● Problem description:
Which lines to output? The line containing "(p, _), some o =>" and every line after it in the data below, each copied exactly.

● Data to examine:
-- ==== Sys2Proof/Machine/Path.lean ====
section
/-! DEFINITION. The sequencer's states and the five orders it takes (R23 to R29, R31, R35). -/

namespace Sys2Proof.Machine

/-- Where an order wants the switch (R23, R26). -/
def orderTarget : Order → Nat
  | .runPair p _ => p.val
  | .sendWord p _ _ => p.val
  | .darkSample | .darkChips _ | .endDark => 16

/-- An order for dark work, or dark work that has ended (R26). -/
def Order.isDark : Order → Bool
  | .darkSample | .darkChips _ | .endDark => true
  | .runPair _ _ | .sendWord _ _ _ => false

/-- FILLING is entered on a pair: the generator restarts with the order of the profile in use (R27). -/
def enterFilling (p : PairNo) (prof : Profile) (s : State) : State :=
  { s with
    seq := restartGen prof.order { s.seq with
      state := .filling, current := some (p, prof), goal := none, tone := [], held := none
      work := .idle, filled := false } }

/-- TONE is entered: preamble and word bits follow each other as 48 symbols (R28). -/
def enterTone (p : PairNo) (prof : Profile) (bits : List Bool) (s : State) : State :=
  { s with
    seq := { s.seq with
      state := .tone, current := some (p, prof), goal := none, tone := preamble ++ bits
      toneStart := s.lineTime, held := none, running := false, work := .idle, filled := false } }

/-- The sequencer's resting state: PARKED, or SWITCH_FAULT while the fault hold is set (R26, R31). -/
def restState (q : Sequencer) : SeqState := if q.faultHold then .switchFault else .parked

/-- Dark work has ended: generator and strobes stop, the profile in use is none (R29). -/
def enterRest (s : State) : State :=
  { s with
    seq := { s.seq with
      state := restState s.seq, current := none, goal := none, running := false, work := .idle
      filled := false }
    intake := { s.intake with acc := none } }

/-- DARK is entered for an order (R29). DARK_SAMPLE starts the dark accumulation (R43); DARK_CHIPS
restarts the generator and, in FIXED mode, reloads the noise register (R184). -/
def enterDark (o : Order) (s : State) : State :=
  let q := { s.seq with
    state := .dark, current := none, goal := none, running := false, filled := false }
  match o with
  | .darkSample =>
    { s with
      seq := { q with work := .sampling }
      intake := { s.intake with acc := some ⟨0, 0, 0⟩ } }
  | .darkChips n =>
    { s with
      seq := restartGen n { q with work := .chips }
      intake := { s.intake with acc := none }
      synth := match s.synth.defn with
        | some d => if d.mode = .fixed then { s.synth with noise := BitVec.ofNat 16 d.seed } else s.synth
        | none => s.synth }
  | .runPair _ _ | .sendWord _ _ _ | .endDark => enterRest s

/-- A move of the switch (R23): the target on SW_POS, one pulse on SW_STB, SETTLING for the settle time
held at this moment. Dark work and chips end with it. -/
def moveSwitch (o : Order) (s : State) : State :=
  { s with
    seq := { s.seq with
      state := .settling, position := orderTarget o, strobes := s.seq.strobes + 1
      settleEnd := s.lineTime + s.params.settle, goal := some o, current := none, running := false
      work := .idle, filled := false }
    intake := { s.intake with acc := none } }

/-- An order is taken, with the effect the sequencer's state gives (R26, log 31). -/
def giveOrder (o : Order) (s : State) : State :=
  match s.seq.state with
  | .parked =>
    match o with
    | .endDark => s
    | .darkSample | .darkChips _ => enterDark o s
    | .runPair _ _ | .sendWord _ _ _ => moveSwitch o s
  | .settling =>
    match o with
    | .endDark =>
      if (s.seq.goal.map Order.isDark).getD false then
        { s with seq := { s.seq with goal := some .endDark } }
      else s
    | .darkSample | .darkChips _ | .runPair _ _ | .sendWord _ _ _ =>
      if orderTarget o = s.seq.position then { s with seq := { s.seq with goal := some o } }
      else moveSwitch o s
  | .filling | .steady =>
    match o with
    | .endDark => s
    | .darkSample | .darkChips _ => moveSwitch o s
    | .runPair p prof =>
      match s.seq.current with
      | some (p', prof') =>
        if p = p' then (if prof = prof' then s else enterFilling p prof s) else moveSwitch o s
      | none => moveSwitch o s
    | .sendWord p prof bits =>
      match s.seq.current with
      | some (p', _) => if p = p' then enterTone p prof bits s else moveSwitch o s
      | none => moveSwitch o s
  | .tone =>
    match o with
    | .endDark => s
    | .darkSample | .darkChips _ | .runPair _ _ | .sendWord _ _ _ =>
      { s with seq := { s.seq with held := some o } }
  | .dark =>
    match o with
    | .endDark => enterRest s
    | .darkSample | .darkChips _ => enterDark o s
    | .runPair _ _ | .sendWord _ _ _ => moveSwitch o s
  | .switchFault =>
    match o with
    | .endDark | .runPair _ _ | .sendWord _ _ _ => s
    | .darkSample | .darkChips _ => if s.seq.position = 16 then enterDark o s else moveSwitch o s

/-- The state a matching settle leads to (R24). -/
def settleInto (o : Order) (s : State) : State :=
  match o with
  | .runPair p prof => enterFilling p prof s
  | .sendWord p prof bits => enterTone p prof bits s
  | .darkSample | .darkChips _ => enterDark o s
  | .endDark => enterRest s

/-- What follows a word's last symbol (R28): the generator restarts with the profile given with the word,
or an order held during the word is acted on instead (R26, log 21). -/
def afterWord (s : State) : State :=
  match s.seq.current, s.seq.held with
  | some (p, prof), none => enterFilling p prof s
  | some (p, _), some o =>
    let s := { s with seq := { s.seq with held := none } }
    match o with
    | .runPair p' prof' => if p' = p then enterFilling p' prof' s else moveSwitch o s
    | .sendWord p' prof' bits => if p' = p then enterTone p' prof' bits s else moveSwitch o s
    | .darkSample | .darkChips _ => moveSwitch o s
    | .endDark => s
  | none, _ => s

/-- The switch at position 16 with a strobe if it was elsewhere, without a settle (R23, R32, R35). -/
def parkSwitch (q : Sequencer) : Sequencer :=
  { q with position := 16, strobes := if q.position = 16 then q.strobes else q.strobes + 1 }

/-- The sequencer after power-on and after an engine reset (R23, R35). -/
def resetSequencer (q : Sequencer) : Sequencer :=
  { Sequencer.parkedReset with strobes := (parkSwitch q).strobes }

end Sys2Proof.Machine
end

● The answer:
  | some (p, _), some o =>
    let s := { s with seq := { s.seq with held := none } }
    match o with
    | .runPair p' prof' => if p' = p then enterFilling p' prof' s else moveSwitch o s
    | .sendWord p' prof' bits => if p' = p then enterTone p' prof' bits s else moveSwitch o s
    | .darkSample | .darkChips _ => moveSwitch o s
    | .endDark => s
  | none, _ => s

/-- The switch at position 16 with a strobe if it was elsewhere, without a settle (R23, R32, R35). -/
def parkSwitch (q : Sequencer) : Sequencer :=
  { q with position := 16, strobes := if q.position = 16 then q.strobes else q.strobes + 1 }

/-- The sequencer after power-on and after an engine reset (R23, R35). -/
def resetSequencer (q : Sequencer) : Sequencer :=
  { Sequencer.parkedReset with strobes := (parkSwitch q).strobes }

end Sys2Proof.Machine
end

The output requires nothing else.